One detail worth understanding: HelloRetryRequest. If the client doesn't send the right key share upfront, the server fires back a HelloRetryRequest asking it to retry with the correct group. That's an extra round-trip. Cloudflare's default behaviour ("supported" mode) uses this approach. It works but adds latency. Setting Cloudflare to "preferred" mode via the API makes it send the ML-KEM key share in the first ClientHello, skipping that round-trip. Worth doing if you're tuning for performance.

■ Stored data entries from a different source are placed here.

/-- The commands of the FIFO capture controller (42_fifo_capture.md R210). -/
def isFcc : Instr → Bool
  | .nop => false
  | .busOpen _ => false
  | .busClose _ => false
  | .rbWrite _ _ => false
  | .rbRead _ => false
  | .sbXferByte _ => false
  | .sbXferWord _ => false
  | .sbCs _ => false
  | .cfgApply _ => false
  | .cfgRead _ => false
  | .fccSelfTest _ => true
  | .fccFlush => true
  | .fccTrigger => true
  | .fccPollDone => true
  | .fccReadLen => true
  | .fccBurstRead _ => true
  | .fccSingleCapture _ => true
  | .fccWriteReg _ _ => true
  | .fccReadReg _ => true
  | .fccSetBit _ _ => true
  | .fccClrBit _ _ => true
  | .fccGetBit _ _ => true
  | .btnArmWait => false

/-- The command was accepted and has made no step yet (60_exceptions.md R307), and the turn at the front gives the
engine at least `steps` atomic steps. -/
abbrev Starts (i : Instr) (steps : Nat) (s : State) : Prop :=
  s.ce = some (Flight.start (encode i)) ∧ steps ≤ s.world.moreSteps + 1

/-- The world after the environment has given its next `count` answers. -/
def World.skipAnswers : Nat → World → World
  | 0, x => x
  | count + 1, x => World.skipAnswers count x.drawAnswer.2

/-- The environment's answer after `count` others (R14). -/
def World.answerAt (x : World) (count : Nat) : Answer := (World.skipAnswers count x).drawAnswer.1

/-- An answer that is a success. -/
def Answer.isOk : Answer → Bool
  | .ok _ => true
  | .unavailable => false
  | .failure => false

/-- The environment's next `count` answers are all successes. -/
abbrev World.answersOk (x : World) (count : Nat) : Prop :=
  ∀ j < count, (x.answerAt j).isOk = true

/-- The byte of the environment's answer after `count` others. -/
def World.byteAt (x : World) (count : Nat) : Byte := (x.answerAt count).byte

/-- The state in which a command has completed (60_exceptions.md R308): its turn and `taken` answers are used up, its
events recorded, ERR, RESULT and CDONE written, nothing in flight; everything else is as before. -/
def State.completed (s : State) (taken : Nat) (events : List Event) (err : Option Err) (result : Word) : State :=
  { s with
    status := { s.status with cdone := true, err := err }
    result := result
    ce := none
    history := s.history ++ events
    world := World.skipAnswers taken s.world.dropTurn }

/-- The state in which a command has completed with an error whose rule leaves RESULT any value (R35). -/
def State.completedFree (s : State) (taken : Nat) (events : List Event) (e : Err) : State :=
  { s.completed taken events (some e) (World.skipAnswers taken s.world.dropTurn).drawWord.1 with
    world := (World.skipAnswers taken s.world.dropTurn).drawWord.2 }

/-- A transfer event whose reply is a byte. -/
def sent (tx reply : Byte) : Event := .sbXfer tx (.byte reply)

/-- The events of an FCC register write frame with the bytes received (R114). -/
def writeFrame (reg val r1 r2 : Byte) : List Event :=
  [.sbCs true, sent (fccWriteAddress reg) r1, sent val r2, .sbCs false]

/-- The events of an FCC register read frame with the bytes received (R115). -/
def readFrame (reg r1 r2 : Byte) : List Event :=
  [.sbCs true, sent (fccReadAddress reg) r1, sent Config.sbDummy r2, .sbCs false]

/-- The events of a read frame whose two transfers take the answers from number `k` on. -/
def readFrameAt (x : World) (reg : Byte) (k : Nat) : List Event :=
  readFrame reg (x.byteAt k) (x.byteAt (k + 1))

/-- The events of a write frame whose two transfers take the answers from number `k` on. -/
def writeFrameAt (x : World) (reg val : Byte) (k : Nat) : List Event :=
  writeFrame reg val (x.byteAt k) (x.byteAt (k + 1))

/-- The events of the three length reads, their answers from number `k` on (R211). -/
def lengthFramesAt (x : World) (q : Params) (k : Nat) : List Event :=
  readFrameAt x q.regSize1 k ++ readFrameAt x q.regSize2 (k + 2) ++ readFrameAt x q.regSize3 (k + 4)

/-- The length the three reads give, their answers from number `k` on (R117, R211). -/
def lengthAt (x : World) (k : Nat) : BitVec 23 :=
  fifoLength (x.byteAt (k + 1)) (x.byteAt (k + 3)) (x.byteAt (k + 5))

/-- The events of `count` data transfers of a burst from byte `k` on, their answers from number `d` on (R118). -/
def burstData (x : World) (d : Nat) : Nat → Nat → List Event
  | _, 0 => []
  | k, count + 1 =>
    [sent Config.sbDummy (x.byteAt (d + k)), .bufWrite k (x.byteAt (d + k))] ++ burstData x d (k + 1) count

/-- The events of a burst frame of `len` bytes, its answers from number `d` on (R118). -/
def burstFrameAt (x : World) (q : Params) (d len : Nat) : List Event :=
  [.sbCs true, sent q.burstCmd (x.byteAt d)] ++ burstData x (d + 1) 0 len ++ [.sbCs false]

/-- BUF after `count` bytes are stored from byte `k` on, taken from the answers from number `d + k` on. -/
def storeBurst (x : World) (d : Nat) (m : Memory) : Nat → Nat → Memory
  | _, 0 => m
  | k, count + 1 => storeBurst x d (Memory.set m k (x.byteAt (d + k))) (k + 1) count

/-- Some answer of the environment that is not a success is an IOFailure of a serial-bus transfer (92 D16). -/
def failedTransfer (tx : Byte) : Event := .sbXfer tx (.failed .ioFailure)

/-- The byte of the first transfer of an FCC command's first frame (42_fifo_capture.md); 0 for the other commands. -/
def firstTransfer (q : Params) : Instr → Byte
  | .nop => 0#8
  | .busOpen _ => 0#8
  | .busClose _ => 0#8
  | .rbWrite _ _ => 0#8
  | .rbRead _ => 0#8
  | .sbXferByte _ => 0#8
  | .sbXferWord _ => 0#8
  | .sbCs _ => 0#8
  | .cfgApply _ => 0#8
  | .cfgRead _ => 0#8
  | .fccSelfTest _ => fccWriteAddress q.regTest
  | .fccFlush => fccWriteAddress q.regFifo
  | .fccTrigger => fccWriteAddress q.regFifo
  | .fccPollDone => fccReadAddress q.regTrig
  | .fccReadLen => fccReadAddress q.regSize1
  | .fccBurstRead _ => fccReadAddress q.regSize1
  | .fccSingleCapture _ => fccWriteAddress q.regFifo
  | .fccWriteReg reg _ => fccWriteAddress reg
  | .fccReadReg reg => fccReadAddress reg
  | .fccSetBit reg _ => fccReadAddress reg
  | .fccClrBit reg _ => fccReadAddress reg
  | .fccGetBit reg _ => fccReadAddress reg
  | .btnArmWait => 0#8

/-- The FIFO-state precondition of a command's own rule (42_fifo_capture.md R210 (c), R214). -/
def fifoStateAllows (i : Instr) (x : Fst) : Bool :=
  match i with
  | .nop => true
  | .busOpen _ => true
  | .busClose _ => true
  | .rbWrite _ _ => true
  | .rbRead _ => true
  | .sbXferByte _ => true
  | .sbXferWord _ => true
  | .sbCs _ => true
  | .cfgApply _ => true
  | .cfgRead _ => true
  | .fccSelfTest _ => true
  | .fccFlush => x != .capturing
  | .fccTrigger => x == .idle
  | .fccPollDone => true
  | .fccReadLen => true
  | .fccBurstRead _ => x == .done
  | .fccSingleCapture _ => x != .capturing
  | .fccWriteReg _ _ => true
  | .fccReadReg _ => true
  | .fccSetBit _ _ => true
  | .fccClrBit _ _ => true
  | .fccGetBit _ _ => true
  | .btnArmWait => true

/-- The entries of a list from word `base` on: `count` well-formed entries that are not the sentinel. -/
abbrev ListEntries (s : State) (base count : Nat) : Prop :=
  ∀ j < count, base + j < s.params.cfgWords ∧ entryMalformed s.cfg.aw (s.cfgWordAt (base + j)) = false ∧
    isSentinel s.cfg.aw (s.cfgWordAt (base + j)) = false

/-- Word `i` of CFGMEM is a sentinel (R113, R181). -/
abbrev SentinelAt (s : State) (i : Nat) : Prop :=
  i < s.params.cfgWords ∧ entryMalformed s.cfg.aw (s.cfgWordAt i) = false ∧ isSentinel s.cfg.aw (s.cfgWordAt i) = true

/-- The events of applying `count` entries from word `base` on (R182, R184). -/
def applyEvents (s : State) (base count : Nat) : List Event :=
  (List.range count).flatMap fun j =>
    [.cfgRead (base + j) (s.cfgWordAt (base + j)),
     .delay .settle,
     .rbWrite (rbWriteBytes s.cfg.aw (entryAddr (s.cfgWordAt (base + j))) (entryVal (s.cfgWordAt (base + j)))) none,
     .delay .settle]

/-- Entry number `j` of a list with the value that was read back (R186). -/
def readBackEntry (s : State) (base j : Nat) : Word :=
  entryWithVal (s.cfgWordAt (base + j)) (s.world.byteAt j)

/-- The events of reading back `count` entries from word `base` on (R186, R184). -/
def readBackEvents (s : State) (base count : Nat) : List Event :=
  (List.range count).flatMap fun j =>
    [.cfgRead (base + j) (s.cfgWordAt (base + j)),
     .delay .settle,
     .rbRead (rbReadBytes s.cfg.aw (entryAddr (s.cfgWordAt (base + j)))) (.byte (s.world.byteAt j)),
     .delay .settle,
     .cfgWrite (base + j) (readBackEntry s base j)]

/-- CFGMEM after `count` entries from word `base` on were read back (R186). -/
def readBackMemory (s : State) (base : Nat) : Nat → Memory
  | 0 => s.cfgmem
  | count + 1 => Memory.setWord (readBackMemory s base count) (base + count) (readBackEntry s base count)

/-- Both transfers of the frame whose first takes answer number `d` succeed. -/
def frameOk (x : World) (d : Nat) : Bool := (x.answerAt d).isOk && (x.answerAt (d + 1)).isOk

/-- How many answers a register frame takes: a failed first transfer is its last (R211). -/
def frameTaken (x : World) (d : Nat) : Nat := if (x.answerAt d).isOk then 2 else 1

/-- The events of an FCC register frame that sends `addr` and `data`, its answers from number `d` on: after a failed
transfer chip select is released and nothing more is sent (R211). -/
def frameTried (x : World) (addr data : Byte) (d : Nat) : List Event :=
  if (x.answerAt d).isOk then
    if (x.answerAt (d + 1)).isOk then
      [.sbCs true, sent addr (x.byteAt d), sent data (x.byteAt (d + 1)), .sbCs false]
    else [.sbCs true, sent addr (x.byteAt d), failedTransfer data, .sbCs false]
  else [.sbCs true, failedTransfer addr, .sbCs false]

/-- The events of a write frame, failed or not (R211, R114). -/
def writeFrameTried (x : World) (reg val : Byte) (d : Nat) : List Event := frameTried x (fccWriteAddress reg) val d

/-- The events of a read frame, failed or not (R211, R115). -/
def readFrameTried (x : World) (reg : Byte) (d : Nat) : List Event :=
  frameTried x (fccReadAddress reg) Config.sbDummy d

/-- The three length reads succeed, their answers from number `d` on. -/
def lengthOk (x : World) (d : Nat) : Bool := frameOk x d && frameOk x (d + 2) && frameOk x (d + 4)

/-- How many answers the length reads take: after a failed one the later ones are not made (R224). -/
def lengthTaken (x : World) (d : Nat) : Nat :=
  if frameOk x d then
    if frameOk x (d + 2) then 4 + frameTaken x (d + 4) else 2 + frameTaken x (d + 2)
  else frameTaken x d

/-- The events of the length reads, failed or not (R211, R224). -/
def lengthTried (x : World) (q : Params) (d : Nat) : List Event :=
  readFrameTried x q.regSize1 d ++
    if frameOk x d then
      readFrameTried x q.regSize2 (d + 2) ++ if frameOk x (d + 2) then readFrameTried x q.regSize3 (d + 4) else []
    else []

/-- The events of a burst frame whose transfer number `m` fails, the control byte being number 0 (R118, R211). -/
def burstFrameCut (x : World) (q : Params) (d : Nat) : Nat → List Event
  | 0 => [.sbCs true, failedTransfer q.burstCmd, .sbCs false]
  | k + 1 =>
    [.sbCs true, sent q.burstCmd (x.byteAt d)] ++ burstData x (d + 1) 0 k ++
      [failedTransfer Config.sbDummy, .sbCs false]

/-- How many answers an attempt of a self-test takes, the first of them number `d`: a failed write makes no read
(R212). -/
def attemptTaken (x : World) (d : Nat) : Nat := if frameOk x d then 2 + frameTaken x (d + 2) else frameTaken x d

/-- The events of an attempt of a self-test, its answers from number `d` on (R212). -/
def attemptEvents (x : World) (q : Params) (d : Nat) : List Event :=
  writeFrameTried x q.regTest q.testPattern d ++ if frameOk x d then readFrameTried x q.regTest (d + 2) else []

Why X25519MLKEM768 Runs Both Algorithms Together

When you see X25519MLKEM768 in a TLS negotiation, that's a hybrid group identifier. It's ML-KEM-768 and the classical X25519 running simultaneously in the same handshake. The approach is deliberate. ML-KEM is new. It went through eight years of global scrutiny and came out clean, but it doesn't have the decades of real-world deployment that X25519 has. Running both means an attacker has to break both simultaneously to compromise the session. If ML-KEM has an unexpected weakness, X25519 still holds. If a quantum computer eventually breaks X25519, ML-KEM still holds.

TLS 1.3 is non-negotiable

ML-KEM uses the key_share extension that only exists in TLS 1.3. If any part of your stack has TLS 1.2 as a minimum (a Cloudflare zone setting, an F5 profile, a load balancer), ML-KEM can't negotiate. It doesn't fall back gracefully. It just won't happen. Check your minimum TLS versions before anything else.

Certificates are fine for now

The server certificate still uses RSA or ECDSA and that's not a problem today. Certificates prove identity, not confidentiality, and they're short-lived (90 days typically). They aren't worth harvesting for future decryption. Post-quantum certificates using ML-DSA are coming but they're a separate migration, not urgent yet.